Saul Bellow’s Heart: A Son’s Memoir is an intimate look at the writer before he became revered, an aspect Greg felt was important to show in contrast to the public persona.

According to the younger Bellow, this father was a very different man before achieving the heights of the last 20 or 30 years of his life, much more of a “humanist, more vulnerable” – hence, the title.

His son maintains that his father’s novels are “deeply autobiographical… I can link up the books with events in his life.”

Greg said he found the courage to write the book after another famous author’s child, Janna Malamud Smith, published My Father Is a Book, about Bernard Malamud. There was a similar code of silence in the Malamud household.

It took Bellow, a retired child psychotherapist living in Redwood City, Calif., five years to write the 240-page book.

The elder Bellow published his first novel, Dangling Man, in 1944, the year Greg was born, but when he was growing up his father was still struggling to establish himself.

Bellow spent some of his childhood in Paris where his mother worked for the Joint Distribution Committee, helping orphans of the Holocaust after the war.

At the JPL, Bellow avoided talking directly about his relationship with his father.

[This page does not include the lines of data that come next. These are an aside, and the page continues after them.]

theorem State.pcieOrdered_hok (s : State) (r : _) (go : _) (hok : memsOk s.mems) (hf : ∀ x : State, memsOk x.mems →
    memsOk (go x).mems) :
    memsOk (State.pcieOrdered s r go).mems := by
  unfold State.pcieOrdered
  repeat' (first
      | assumption
      | (refine hf _ ?_)
      | simp only [↓mems_ite, ↓mems_mk, mems_eta, ↓State.pcieWait_mems, hok, ite_self]
      | split)

theorem State.pciePerform_ok (s : State) (r : _) : memsOk s.mems → memsOk (State.pciePerform s r).mems := by
  intro h
  unfold State.pciePerform
  repeat' (first
      | assumption
      | refine State.pcieOrdered_hok _ _ _ ?_ (fun x h => ?_)
      | refine State.pcieReg_ok _ _ _ _ ?_
      | refine State.pcieOrc_ok _ _ _ _ ?_
      | refine State.pcieDram_ok _ _ _ _ ?_
      | simp only [↓mems_ite, ↓mems_mk, mems_eta, State.pcieReg_ok, ↓State.pcieOrdered_mems, State.pcieOrc_ok,
          State.pcieDram_ok, ite_self, implies_true, id_eq, h]
      | split)

theorem State.pcieDrain_ok (s : State) : memsOk s.mems → memsOk (State.pcieDrain s).mems := by
  intro h
  unfold State.pcieDrain
  repeat' (first
      | assumption
      | refine ok_foldl _ _ (fun s x h => ?_) _ ?_
      | refine State.pciePerform_ok _ _ ?_
      | simp only [↓mems_ite, ↓mems_mk, mems_eta, State.pciePerform_ok, ↓mems_foldl, ↓ok_foldl, ite_self,
          implies_true, id_eq, h]
      | split)

theorem State.spiPut_ok (s : State) (p : _) (w : _) : memsOk s.mems → memsOk (State.spiPut s p w).mems := by
  intro h
  unfold State.spiPut
  repeat' (first
      | assumption
      | refine State.guardWrite_hok _ _ _ _ _ ?_ (fun x h => ?_)
      | refine State.regWrite_ok _ _ _ _ ?_
      | refine State.orcWrite_ok _ _ ?_
      | refine State.dramWrite_ok _ _ ?_
      | simp only [↓mems_ite, ↓mems_mk, mems_eta, ↓State.guardWrite_mems, State.regWrite_ok, ↓State.mirror_mems,
          State.orcWrite_ok, State.dramWrite_ok, ite_self, implies_true, id_eq, h]
      | split)

theorem State.spiPutAll_ok (ps : List (SpiPlace × Nat)) (s t : State) (ht : State.spiPutAll ps s = some t) :
    memsOk s.mems → memsOk t.mems := by
  induction ps generalizing s with
  | nil =>
    cases ht
    exact id
  | cons p l ih =>
    intro h
    unfold State.spiPutAll at ht
    split at ht
    · cases ht
    · exact ih _ ht (State.spiPut_ok _ _ _ h)

theorem State.spiWriteChecked_hok (s : State) (ps : _) (go : _) (hok : memsOk s.mems) (hf : ∀ x : State,
    memsOk x.mems → memsOk (go x).mems) :
    memsOk (State.spiWriteChecked s ps go).mems := by
  unfold State.spiWriteChecked
  repeat' (first
      | assumption
      | (refine hf _ ?_)
      | simp only [↓mems_ite, ↓mems_mk, mems_eta, ↓State.spiRefuse_mems, ↓State.spiViolate_mems, hok, ite_self]
      | split)

theorem State.spiWrite_ok (s : State) (a : Nat) (ws : List Nat) (early : Bool) :
    memsOk s.mems → memsOk (s.spiWrite a ws early).mems := by
  intro h
  unfold State.spiWrite
  have h1 : memsOk s.spiForget.mems := by rw [State.spiForget_mems]; exact h
  dsimp only
  split
  · rw [State.raise_mems]; exact h1
  · refine State.spiWriteChecked_hok _ _ _ h1 (fun s h => ?_)
    split
    · rw [State.spiEnd_mems]; exact State.spiPutAll_ok _ _ _ (by assumption) h
    · rw [State.spiEnd_mems]; exact h

theorem State.spiSwrite_ok (s : State) (a : _) (n : _) (ws : _) (early : _) : memsOk s.mems →
    memsOk (State.spiSwrite s a n ws early).mems := by
  intro h
  unfold State.spiSwrite
  repeat' (first
      | assumption
      | refine State.spiWriteChecked_hok _ _ _ ?_ (fun x h => ?_)
      | refine State.seqWrite_ok _ _ _ _ _ _ _ ?_
      | simp only [↓mems_ite, ↓mems_mk, mems_eta, ↓State.spiForget_mems, ↓State.raise_mems,
          ↓State.spiWriteChecked_mems, ↓State.spiEnd_mems, ↓State.seqRefuse_mems, State.seqWrite_ok, ite_self,
          implies_true, id_eq, h]
      | split)

theorem State.releaseWrite_ok (s : State) (m : _) (a : _) (w : _) : memsOk s.mems →
    memsOk (State.releaseWrite s m a w).mems := by
  intro h
  unfold State.releaseWrite
  repeat' (first
      | assumption
      | refine State.regWrite_ok _ _ _ _ ?_
      | simp only [↓mems_ite, ↓mems_mk, mems_eta, ↓State.qnStatus_mems, ↓State.postPip_mems, ↓State.postVoice_mems,
          State.regWrite_ok, ite_self, implies_true, id_eq, h]
      | split)

theorem State.releaseItem_ok (s : State) (i : _) : memsOk s.mems → memsOk (State.releaseItem s i).mems := by
  intro h
  unfold State.releaseItem
  repeat' (first
      | assumption
      | refine State.seqApply_hok _ _ _ _ _ ?_ (fun x h => ?_)
      | refine State.releaseWrite_ok _ _ _ _ ?_
      | refine State.seqWords'_ok _ _ _ _ ?_
      | refine State.hostOrcWrite_ok _ _ _ _ ?_
      | refine State.dramWrite_ok _ _ ?_
      | simp only [↓mems_ite, ↓mems_mk, mems_eta, ↓State.violate_mems, State.releaseWrite_ok, ↓State.seqApply_mems,
          State.seqWords'_ok, State.hostOrcWrite_ok, State.dramWrite_ok, ↓State.postPip_mems,
          ↓State.postVoice_mems, ↓State.sceneCmd_mems, ↓State.postEvent_mems, ↓State.paramCmd_mems, ite_self,
          implies_true, id_eq, h]
      | split)

theorem State.releaseItems_ok (s : State) : memsOk s.mems → memsOk (State.releaseItems s).mems := by
  intro h
  unfold State.releaseItems
  repeat' (first
      | assumption
      | refine ok_foldl _ _ (fun s x h => ?_) _ ?_
      | refine State.releaseItem_ok _ _ ?_
      | simp only [↓mems_ite, ↓mems_mk, mems_eta, ↓State.setSync_mems, State.releaseItem_ok, ↓mems_foldl,
          ↓ok_foldl, ite_self, implies_true, id_eq, h]
      | split)

theorem execRegisterWrite_ok (m : _) (addr : _) (w : _) (s : State) : memsOk s.mems → ∀ t,
    execRegisterWrite m addr w s = .next t → memsOk t.mems := by
  intro h t ht
  cases ht
  repeat' (first
      | assumption
      | refine State.guardWrite_hok _ _ _ _ _ ?_ (fun x h => ?_)
      | refine State.regWrite_ok _ _ _ _ ?_
      | simp only [↓mems_ite, ↓mems_mk, mems_eta, ↓State.guardWrite_mems, State.regWrite_ok, ite_self,
          implies_true, id_eq, h]
      | split)

theorem execStageWordWrite_ok (m : _) (addr : _) (w : _) (s : State) : memsOk s.mems → ∀ t,
    execStageWordWrite m addr w s = .next t → memsOk t.mems := by
  intro h t ht
  cases ht
  repeat' (first
      | assumption
      | refine State.guardWrite_hok _ _ _ _ _ ?_ (fun x h => ?_)
      | refine State.regWrite_ok _ _ _ _ ?_
      | simp only [↓mems_ite, ↓mems_mk, mems_eta, ↓State.guardWrite_mems, State.regWrite_ok, ite_self,
          implies_true, id_eq, h]
      | split)

theorem execStewardRestart_ok (s : State) : memsOk s.mems → ∀ t, execStewardRestart s = .next t → memsOk t.mems := by
  intro h t ht
  cases ht
  repeat' (first
      | assumption
      | refine State.stewardRestart_ok _ ?_
      | simp only [↓mems_ite, ↓mems_mk, mems_eta, State.stewardRestart_ok, ite_self, implies_true, id_eq, h]
      | split)

theorem execPcieRegisterAccess_ok (write : _) (addr : _) (w : _) (aligned : _) (s : State) : memsOk s.mems → ∀ t,
    execPcieRegisterAccess write addr w aligned s = .next t → memsOk t.mems := by
  intro h t ht
  cases ht
  repeat' (first
      | assumption
      | refine State.pcieReg_ok _ _ _ _ ?_
      | simp only [↓mems_ite, ↓mems_mk, mems_eta, State.pcieReg_ok, ↓State.pcieRefuse_mems, ite_self, implies_true,
          id_eq, h]
      | split)

theorem execPcieOrchardAccess_ok (write : _) (off : _) (bytes : _) (s : State) : memsOk s.mems → ∀ t,
    execPcieOrchardAccess write off bytes s = .next t → memsOk t.mems := by
  intro h t ht
  cases ht
  repeat' (first
      | assumption
      | refine State.pcieOrdered_hok _ _ _ ?_ (fun x h => ?_)
      | refine State.pcieOrc_ok _ _ _ _ ?_
      | simp only [↓mems_ite, ↓mems_mk, mems_eta, ↓State.pcieOrdered_mems, State.pcieOrc_ok, ite_self,
          implies_true, id_eq, h]
      | split)

theorem execPcieDramAccess_ok (write : _) (off : _) (bytes : _) (s : State) : memsOk s.mems → ∀ t,
    execPcieDramAccess write off bytes s = .next t → memsOk t.mems := by
  intro h t ht
  cases ht
  repeat' (first
      | assumption
      | refine State.pcieOrdered_hok _ _ _ ?_ (fun x h => ?_)
      | refine State.pcieDram_ok _ _ _ _ ?_
      | simp only [↓mems_ite, ↓mems_mk, mems_eta, ↓State.pcieOrdered_mems, State.pcieDram_ok, ite_self,
          implies_true, id_eq, h]
      | split)

theorem execSequencedWriteGo_ok (m : _) (n : _) (s : State) : memsOk s.mems → ∀ t,
    execSequencedWriteGo m n s = .next t → memsOk t.mems := by
  intro h t ht
  cases ht
  repeat' (first
      | assumption
      | refine State.guardWrite_hok _ _ _ _ _ ?_ (fun x h => ?_)
      | refine State.swGo_ok _ _ _ ?_
      | simp only [↓mems_ite, ↓mems_mk, mems_eta, ↓State.guardWrite_mems, State.swGo_ok, ite_self, implies_true,
          id_eq, h]
      | split)

theorem execSpiWrite_ok (addr : _) (ws : _) (early : _) (s : State) : memsOk s.mems → ∀ t,
    execSpiWrite addr ws early s = .next t → memsOk t.mems := by
  intro h t ht
  cases ht
  repeat' (first
      | assumption
      | refine State.spiWrite_ok _ _ _ _ ?_
      | simp only [↓mems_ite, ↓mems_mk, mems_eta, State.spiWrite_ok, ite_self, implies_true, id_eq, h]
      | split)

theorem execSpiSwrite_ok (addr : _) (seq : _) (ws : _) (early : _) (s : State) : memsOk s.mems → ∀ t,
    execSpiSwrite addr seq ws early s = .next t → memsOk t.mems := by
  intro h t ht
  cases ht
  repeat' (first
      | assumption
      | refine State.spiSwrite_ok _ _ _ _ _ ?_
      | simp only [↓mems_ite, ↓mems_mk, mems_eta, State.spiSwrite_ok, ite_self, implies_true, id_eq, h]
      | split)

theorem execMirrorRelease_ok (s : State) : memsOk s.mems → ∀ t, execMirrorRelease s = .next t → memsOk t.mems := by
  intro h t ht
  cases ht
  repeat' (first
      | assumption
      | refine State.releaseItems_ok _ ?_
      | simp only [↓mems_ite, ↓mems_mk, mems_eta, State.releaseItems_ok, ite_self, implies_true, id_eq, h]
      | split)

theorem execHeldPostAccept_ok (s : State) : memsOk s.mems → ∀ t, execHeldPostAccept s = .next t → memsOk t.mems := by
  intro h t ht
  cases ht
  repeat' (first
      | assumption
      | refine State.pcieDrain_ok _ ?_
      | simp only [↓mems_ite, ↓mems_mk, mems_eta, State.pcieDrain_ok, ↓State.acceptHeldPost_mems, ite_self,
          implies_true, id_eq, h]
      | split)

theorem execHeldCommandApply_ok (s : State) : memsOk s.mems → ∀ t, execHeldCommandApply s = .next t →
    memsOk t.mems := by
  intro h t ht
  cases ht
  repeat' (first
      | assumption
      | refine State.pcieDrain_ok _ ?_
      | simp only [↓mems_ite, ↓mems_mk, mems_eta, State.pcieDrain_ok, ↓State.applyHeld_mems, ite_self,
          implies_true, id_eq, h]
      | split)

/-- What an issued instruction does beside its core keeps the form of the memories. -/
def Act.SysOk (a : Act) : Prop := ∀ e, a = .go e → ∀ s : State, memsOk s.mems → memsOk (e.sys s).mems
theorem Act.sysOk_viol (k a : Nat) : (Act.viol k a).SysOk := fun _ h => nomatch h
theorem Act.sysOk_wait : Act.wait.SysOk := fun _ h => nomatch h
theorem Act.sysOk_go {e : Eff} (h : ∀ s : State, memsOk s.mems → memsOk (e.sys s).mems) : (Act.go e).SysOk := by
  rintro _ ⟨⟩
  exact h
theorem Act.sysOk_then {a : Act} {f : Eff → Act} (h : a.SysOk)
    (hf : ∀ e : Eff, (∀ s : State, memsOk s.mems → memsOk (e.sys s).mems) → (f e).SysOk) : (a.then f).SysOk := by
  cases a with
  | viol k x => exact sysOk_viol k x
  | wait => exact sysOk_wait
  | go e => exact hf e (h e rfl)
theorem Act.sysOk_wr {a : Act} (h : a.SysOk) (w : List Wr) : (a.wr w).SysOk := sysOk_then h fun _ he => sysOk_go he
theorem Act.sysOk_bank {a : Act} (h : a.SysOk) (f : Bank → Bank) : (a.bank f).SysOk :=
    sysOk_then h fun _ he => sysOk_go he
theorem Act.sysOk_meets {a : Act} (h : a.SysOk) (l : List Nat) : (a.meets l).SysOk :=
    sysOk_then h fun _ he => sysOk_go he
theorem Act.sysOk_sys {a : Act} (h : a.SysOk) {f : State → State} (hf : ∀ s : State, memsOk s.mems →
    memsOk (f s).mems) :
    (a.sys f).SysOk := sysOk_then h fun _ _ => sysOk_go hf
theorem Eff.none_sysOk (s : State) (h : memsOk s.mems) : memsOk (Eff.none.sys s).mems := h
theorem sysOk_results (w : List Wr) : (results w).SysOk := Act.sysOk_wr (Act.sysOk_go Eff.none_sysOk) w
theorem Seen.sysOk_illop (x : Seen) : x.illop.SysOk := Act.sysOk_viol _ _
theorem Seen.sysOk_loads (x : Seen) (a : Nat) (d o : List (Nat × Nat)) {e : Eff}
    (h : ∀ s : State, memsOk s.mems → memsOk (e.sys s).mems) : (x.loads a d o e).SysOk := by
  unfold Seen.loads
  dsimp only
  repeat' (first | exact Act.sysOk_go h | exact Act.sysOk_viol _ _ | exact Act.sysOk_wait | split)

He did emphasize how significant the early years in Lachine were for his father, and how fondly he looked back despite the poverty and a charming, but often brutal, father. (In the 1980s, Lachine named its public library for Bellow, an event he attended.)

While in Montreal, the younger Bellow had a chance to meet for the first time descendants of the Bellow and related Gameroff families living here.

“He treasured those years and often spoke wistfully about them… It was like Eden without the evil for him.”

He told his son stories about these Russian immigrants trying to scratch out a living, his father, Abraham, trying everything from junk dealing and bootlegging to matchmaking while in Lachine.

“Living on the edge drew the family closer – everyone had to pull their weight. At five, my father had the job of breaking the ice on the pickle jar. He took pride in this shared responsibility,” Bellow said.

Bellow believes there are many similarities between the fictional Moses Herzog’s father and Saul’s own dad.

Bellow refers to the women his father married after divorcing Goshkin as “all my mothers,” with the possible exception of the last one Janis Freedman, who was 43 years younger than Saul, and about 15 years the junior of Greg.

“My father was most pessimistic about the relationship between men and women,” he said.

“All of his wives had an immense strength in their own way. My mother was formidable, tough as nails.” She had to be. In their 15 years of marriage, the couple had 22 addresses.

“At the beginning of each marriage, the romance was great, but when the women started to assert their will, he chafed at any control… He was still complaining about my mother 20 years after their divorce.”

One way that Bellow senior changed over the years was in his political views. “Scholars could argue for 300 years about my father’s politics. He wrote for a Trotskyite newspaper when he was in university,” but he grew much more conservative if not cynical.

Asked what Judaism meant to his father, Bellow replied: “I can give a superficial answer, but it deserves four or five books.”

His father was brought up in a traditional home, studied the Torah and had a bar mitzvah.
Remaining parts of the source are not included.